Using Large Language Model Annotations for Valid Downstream Statistical Inference in Social Science: Design-Based Semi-Supervised Learning

In computational social science (CSS), researchers analyze documents to explain social and political phenomena. In most scenarios, CSS researchers first obtain labels for documents and then explain labels using interpretable regression analyses in the second step. The recent advancements in large language models (LLMs) can lower costs for CSS research by annotating documents cheaply at scale, but such surrogate labels are often imperfect and biased. We present a new algorithm for using outputs from LLMs for downstream statistical analyses while guaranteeing statistical properties -- like asymptotic unbiasedness and proper uncertainty quantification -- which are fundamental to CSS research. We show that direct use of LLM-predicted surrogate labels in downstream statistical analyses leads to substantial bias and invalid confidence intervals, even with high surrogate accuracy of 80--90\%. To address this, we build on debiased machine learning to propose the design-based semi-supervised learning (DSL) estimator. DSL employs a doubly-robust procedure to combine surrogate labels with a smaller number of gold-standard labels. Our approach guarantees valid inference for downstream statistical analyses, even when surrogates are arbitrarily biased, without requiring stringent assumptions, by controlling the probability of sampling documents for gold-standard labeling. Both our theoretical analysis and experimental results show that DSL provides valid statistical inference while achieving root mean squared errors comparable to existing alternatives that focus only on prediction without statistical guarantees.

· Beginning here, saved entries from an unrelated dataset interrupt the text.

-- ==== Sys2Proof/Laws/Step.lean ====
section
/-! SUPPORT. What a step can do, said once per function: the fetch, the execution of a unit, the header step, the host's
commands, and the step itself. -/

namespace Sys2Proof.Machine

/-! ### Execution -/

/-- Every meaning is the common frame on what its `Exec` returns (41_stream_cycle.md R120, R125). -/
theorem exec_eq (i : Instr) (s : State) :
    exec i s = finishUnit i.kind (execResult i s).1 (execResult i s).2 s := by
  cases i <;> rfl

/-- A unit with room for its pixels takes its whole effect. -/
theorem exec_room {i : Instr} {s : State} (h : s.opix + (execResult i s).2 ≤ s.pixelCount) :
    exec i s = .next (afterUnit i.kind (execResult i s).1 (execResult i s).2 s) := by
  rw [exec_eq, finishUnit_eq, if_neg (by omega)]

/-- A unit without room raises MalformedStream(IPTR) (R126). -/
theorem exec_overrun {i : Instr} {s : State} (h : s.pixelCount < s.opix + (execResult i s).2) :
    exec i s = .next (raise .malformedStream s.iptr s) := by
  rw [exec_eq, finishUnit_eq, if_pos h]

/-- What executing a unit can do. -/
theorem exec_cases {i : Instr} {s t : State} (h : exec i s = .next t) :
    (s.pixelCount < s.opix + (execResult i s).2 ∧ t = raise .malformedStream s.iptr s)
      ∨ (s.opix + (execResult i s).2 ≤ s.pixelCount
          ∧ t = afterUnit i.kind (execResult i s).1 (execResult i s).2 s) := by
  by_cases hn : s.pixelCount < s.opix + (execResult i s).2
  · rw [exec_overrun hn, Host.Outcome.next.injEq] at h
    exact Or.inl ⟨hn, h.symm⟩
  · rw [exec_room (by omega), Host.Outcome.next.injEq] at h
    exact Or.inr ⟨by omega, h.symm⟩

/-- A well-formed unit emits 1 to 62 pixels. -/
theorem execResult_count {i : Instr} (h : i.wf = true) (s : State) :
    1 ≤ (execResult i s).2 ∧ (execResult i s).2 ≤ 62 := by
  cases i with
  | run n =>
    simp only [Instr.wf, inRange_iff] at h
    simp only [execResult]
    omega
  | _ => simp [execResult]

/-! ### Fetch -/

theorem fetch_end {s : State} (h : s.iptr = s.l) : fetch s = .next (.error .malformedStream s.l) := by
  simp [fetch, h]

theorem fetch_truncated {s : State} {b : Byte} (h : s.iptr < s.l) (hb : Memory.read s.inMem s.iptr = some b)
    (ht : s.l < s.iptr + unitLen (classify b)) : fetch s = .next (.error .truncatedInput s.iptr) := by
  rw [fetch, if_neg (by omega), inByte_eq_next.mpr ⟨h, hb⟩, andThen_next, if_pos ht]

/-- The unit whose bytes stand at IPTR is fetched. -/
theorem fetch_unit {s : State} {b : Byte} {ops : List Byte} {i : Instr}
    (hb : Memory.read s.inMem s.iptr = some b)
    (hl : s.iptr + unitLen (classify b) ≤ s.l) (hn : ops.length = unitLen (classify b) - 1)
    (ho : ∀ k < ops.length, Memory.read s.inMem (s.iptr + 1 + k) = ops[k]?)
    (hd : decode (b :: ops) = .ok (i, [])) : fetch s = .next (.unit i) := by
  have hp := unitLen_pos (classify b)
  rw [fetch, if_neg (by omega), inByte_eq_next.mpr ⟨by omega, hb⟩, andThen_next, if_neg (by omega),
    memRead_eq_next.mpr ⟨by omega, hn, hn ▸ ho⟩, andThen_next]
  simp [hd]

/-- What a fetch can come to. -/
theorem fetch_cases {s : State} {x : Fetched} (h : fetch s = .next x) :
    (s.iptr = s.l ∧ x = .error .malformedStream s.l)
      ∨ ∃ b, s.iptr < s.l ∧ Memory.read s.inMem s.iptr = some b
        ∧ ((s.l < s.iptr + unitLen (classify b) ∧ x = .error .truncatedInput s.iptr)
          ∨ ∃ i ops, s.iptr + unitLen (classify b) ≤ s.l ∧ ops.length = unitLen (classify b) - 1
            ∧ (∀ k < ops.length, Memory.read s.inMem (s.iptr + 1 + k) = ops[k]?)
            ∧ decode (b :: ops) = .ok (i, []) ∧ i.kind = classify b ∧ i.wf = true ∧ x = .unit i) := by
  by_cases he : s.iptr = s.l
  · rw [fetch_end he, Host.Outcome.next.injEq] at h
    exact Or.inl ⟨he, h.symm⟩
  · rw [fetch, if_neg he, andThen_eq_next] at h
    obtain ⟨b, hb, h⟩ := h
    obtain ⟨hlt, hb⟩ := inByte_eq_next.mp hb
    refine Or.inr ⟨b, hlt, hb, ?_⟩
    by_cases ht : s.l < s.iptr + unitLen (classify b)
    · rw [if_pos ht, Host.Outcome.next.injEq] at h
      exact Or.inl ⟨ht, h.symm⟩
    · rw [if_neg ht, andThen_eq_next] at h
      obtain ⟨ops, ho, h⟩ := h
      obtain ⟨-, hn, hr⟩ := memRead_eq_next.mp ho
      have hp := unitLen_pos (classify b)
      obtain ⟨i, hd, hk, hw⟩ := decode_full (b := b) (rest := ops) (by omega)
      rw [List.drop_of_length_le (by omega)] at hd
      simp only [hd, Host.Outcome.next.injEq] at h
      exact Or.inr ⟨i, ops, by omega, hn, hn ▸ hr, hd, hk, hw, h.symm⟩

/-- With the input resident and IPTR inside it, a fetch answers. -/
theorem fetch_resident {s : State} (hr : Memory.resident s.inMem s.l) (h : s.iptr ≤ s.l) : ∃ x, fetch s = .next x := by
  by_cases he : s.iptr = s.l
  · exact ⟨_, fetch_end he⟩
  · obtain ⟨b, -, hb⟩ := inByte_resident hr (a := s.iptr) (by omega)
    by_cases ht : s.l < s.iptr + unitLen (classify b)
    · exact ⟨_, fetch_truncated (by omega) hb ht⟩
    · have hp := unitLen_pos (classify b)
      obtain ⟨ops, -, hn, ho⟩ := memRead_resident hr (a := s.iptr + 1) (n := unitLen (classify b) - 1) (by omega)
      obtain ⟨i, hd, -, -⟩ := decode_full (b := b) (rest := ops) (by omega)
      rw [List.drop_of_length_le (by omega)] at hd
      exact ⟨_, fetch_unit hb (by omega) hn (hn ▸ ho) hd⟩

/-! ### The header step -/

/-- One check of the header step: it raises, or the rest goes on. -/
theorem check_cases {bad : Prop} [Decidable bad] {k : ErrKind} {off : Nat} {s t : State}
    {rest : Host.Outcome State Fault Refusal} (h : (if bad then .next (raise k off s) else rest) = .next t) :
    (bad ∧ t = raise k off s) ∨ (¬bad ∧ rest = .next t) := by
  by_cases hb : bad
  · rw [if_pos hb] at h
    exact Or.inl ⟨hb, (Host.Outcome.next.inj h).symm⟩
  · rw [if_neg hb] at h
    exact Or.inr ⟨hb, h⟩

theorem check_answers {bad : Prop} [Decidable bad] {k : ErrKind} {off : Nat} {s : State}
    {rest : Host.Outcome State Fault Refusal} (h : ¬bad → ∃ t, rest = .next t) :
    ∃ t, (if bad then .next (raise k off s) else rest) = .next t := by
  by_cases hb : bad
  · exact ⟨_, if_pos hb⟩
  · rw [if_neg hb]
    exact h hb

/-- What the header step can do: raise one error, or commit a legal header (40_header.md R100, R107). -/
theorem headerStep_cases {s t : State} (h : headerStep s = .next t) :
    (∃ k off, k ≠ .noError ∧ off ≤ s.l ∧ t = raise k off s)
      ∨ ∃ w h c cs, w ≠ 0 ∧ h ≠ 0 ∧ (c = 3 ∨ c = 4) ∧ cs.toNat ≤ 1
          ∧ w.toNat * h.toNat * c.toNat ≤ s.params.pOutCap ∧ 15 ≤ s.l ∧ t = commitHeader w h c cs s := by
  unfold headerStep at h
  rcases check_cases h with ⟨-, rfl⟩ | ⟨l4, h⟩
  · exact Or.inl ⟨_, _, by decide, by omega, rfl⟩
  obtain ⟨tag, -, h⟩ := andThen_eq_next.mp h
  rcases check_cases h with ⟨-, rfl⟩ | ⟨-, h⟩
  · exact Or.inl ⟨_, _, by decide, by omega, rfl⟩
  rcases check_cases h with ⟨-, rfl⟩ | ⟨l8, h⟩
  · exact Or.inl ⟨_, _, by decide, by omega, rfl⟩
  obtain ⟨wb, -, h⟩ := andThen_eq_next.mp h
  rcases check_cases h with ⟨-, rfl⟩ | ⟨hw, h⟩
  · exact Or.inl ⟨_, _, by decide, by omega, rfl⟩
  rcases check_cases h with ⟨-, rfl⟩ | ⟨l12, h⟩
  · exact Or.inl ⟨_, _, by decide, by omega, rfl⟩
  obtain ⟨hb, -, h⟩ := andThen_eq_next.mp h
  rcases check_cases h with ⟨-, rfl⟩ | ⟨hh, h⟩
  · exact Or.inl ⟨_, _, by decide, by omega, rfl⟩
  rcases check_cases h with ⟨-, rfl⟩ | ⟨l13, h⟩
  · exact Or.inl ⟨_, _, by decide, by omega, rfl⟩
  obtain ⟨c, -, h⟩ := andThen_eq_next.mp h
  rcases check_cases h with ⟨-, rfl⟩ | ⟨hc, h⟩
  · exact Or.inl ⟨_, _, by decide, by omega, rfl⟩
  rcases check_cases h with ⟨-, rfl⟩ | ⟨hcap, h⟩
  · exact Or.inl ⟨_, _, by decide, by omega, rfl⟩
  rcases check_cases h with ⟨-, rfl⟩ | ⟨l14, h⟩
  · exact Or.inl ⟨_, _, by decide, by omega, rfl⟩
  obtain ⟨cs, -, h⟩ := andThen_eq_next.mp h
  rcases check_cases h with ⟨-, rfl⟩ | ⟨hcs, h⟩
  · exact Or.inl ⟨_, _, by decide, by omega, rfl⟩
  rcases check_cases h with ⟨-, rfl⟩ | ⟨l15, h⟩
  · exact Or.inl ⟨_, _, by decide, by omega, rfl⟩
  have hc' : c = 3 ∨ c = 4 := by
    by_contra hn
    exact hc (not_or.mp hn)
  exact Or.inr ⟨be32 wb, be32 hb, c, cs, hw, hh, hc', by omega, by omega, by omega, (Host.Outcome.next.inj h).symm⟩

/-- With the input resident the header step answers. -/
theorem headerStep_resident {s : State} (hr : Memory.resident s.inMem s.l) : ∃ t, headerStep s = .next t := by
  unfold headerStep
  refine check_answers fun l4 => ?_
  obtain ⟨tag, e, -⟩ := memRead_resident hr (a := 0) (n := 4) (by omega)
  rw [e, andThen_next]
  refine check_answers fun _ => check_answers fun l8 => ?_
  obtain ⟨wb, e, -⟩ := memRead_resident hr (a := 4) (n := 4) (by omega)
  rw [e, andThen_next]
  refine check_answers fun _ => check_answers fun l12 => ?_
  obtain ⟨hb, e, -⟩ := memRead_resident hr (a := 8) (n := 4) (by omega)
  rw [e, andThen_next]
  refine check_answers fun _ => check_answers fun l13 => ?_
  obtain ⟨c, e, -⟩ := inByte_resident hr (a := 12) (by omega)
  rw [e, andThen_next]
  refine check_answers fun _ => check_answers fun _ => check_answers fun l14 => ?_
  obtain ⟨cs, e, -⟩ := inByte_resident hr (a := 13) (by omega)
  rw [e, andThen_next]
  exact check_answers fun _ => check_answers fun _ => ⟨_, rfl⟩

/-- A dimension's four bytes read back as the dimension (20_memory.md R53). -/
theorem be32_dimBytes (v : Dim) : be32 (dimBytes v) = v := by
  apply BitVec.eq_of_toNat_eq
  have := v.isLt
  simp only [be32, bigEndian, dimBytes, List.foldl, BitVec.toNat_ofNat, BitVec.extractLsb'_toNat, Nat.shiftRight_eq_div_pow]
  omega

/-! ### The block's step -/

/-- What an opcode step can do. -/
theorem streamStep_cases {s t : State} (h : streamStep s = .next t) :
    (∃ k off, k ≠ .noError ∧ off ≤ s.l ∧ t = raise k off s)
      ∨ ∃ i b, i.wf = true ∧ Memory.read s.inMem s.iptr = some b ∧ i.kind = classify b
          ∧ s.iptr + unitLen i.kind ≤ s.l ∧ exec i s = .next t := by
  rw [streamStep, andThen_eq_next] at h
  obtain ⟨x, hx, h⟩ := h
  rcases fetch_cases hx with ⟨-, rfl⟩ | ⟨b, hlt, hb, ⟨-, rfl⟩ | ⟨i, ops, hl, -, -, -, hk, hw, rfl⟩⟩
  · exact Or.inl ⟨_, _, by decide, le_refl _, (Host.Outcome.next.inj h).symm⟩
  · exact Or.inl ⟨_, _, by decide, hlt.le, (Host.Outcome.next.inj h).symm⟩
  · exact Or.inr ⟨i, b, hw, hb, hk, hk ▸ hl, h⟩

/-- What the block's step can do in any phase. -/
theorem blockStep_cases {s t : State} (h : blockStep s = .next t) :
    (s.phase.busy = false ∧ t = s) ∨ (s.phase = .header ∧ headerStep s = .next t)
      ∨ (s.phase = .stream ∧ streamStep s = .next t) := by
  unfold blockStep at h
  cases hp : s.phase <;> rw [hp] at h
  · exact Or.inl ⟨rfl, (Host.Outcome.next.inj h).symm⟩
  · exact Or.inr (Or.inl ⟨rfl, h⟩)
  · exact Or.inr (Or.inr ⟨rfl, h⟩)
  · exact Or.inl ⟨rfl, (Host.Outcome.next.inj h).symm⟩
  · exact Or.inl ⟨rfl, (Host.Outcome.next.inj h).symm⟩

翻译：在计算社会科学中，研究者通过分析文本来解释社会和政治现象。在大多数情况下，计算社会科学研究者首先获取文档标签，然后在第二步中使用可解释的回归分析来解释这些标签。大语言模型的最新进展能够以较低成本大规模标注文档，从而降低计算社会科学研究的成本，但这类替代标签往往不完善且存在偏差。我们提出了一种新算法，用于将大语言模型的输出应用于下游统计分析，同时保证统计性质——如渐近无偏性和适当的不确定性量化——这些性质是计算社会科学研究的基础。我们证明，直接在下游统计分析中使用大语言模型预测的替代标签会导致显著偏差和无效的置信区间，即使替代准确率高达80–90%。为了解决这一问题，我们基于去偏机器学习，提出了基于设计的半监督学习估计量。DSL采用双稳健程序，将替代标签与较少的金标准标签相结合。我们的方法能够保证下游统计分析的推断有效性，即使替代标签存在任意偏差，也无需严格假设，只需控制用于金标准标注的文档抽样概率。我们的理论分析和实验结果均表明，DSL在提供有效统计推断的同时，其均方根误差与仅关注预测而无统计保证的现有替代方法相当。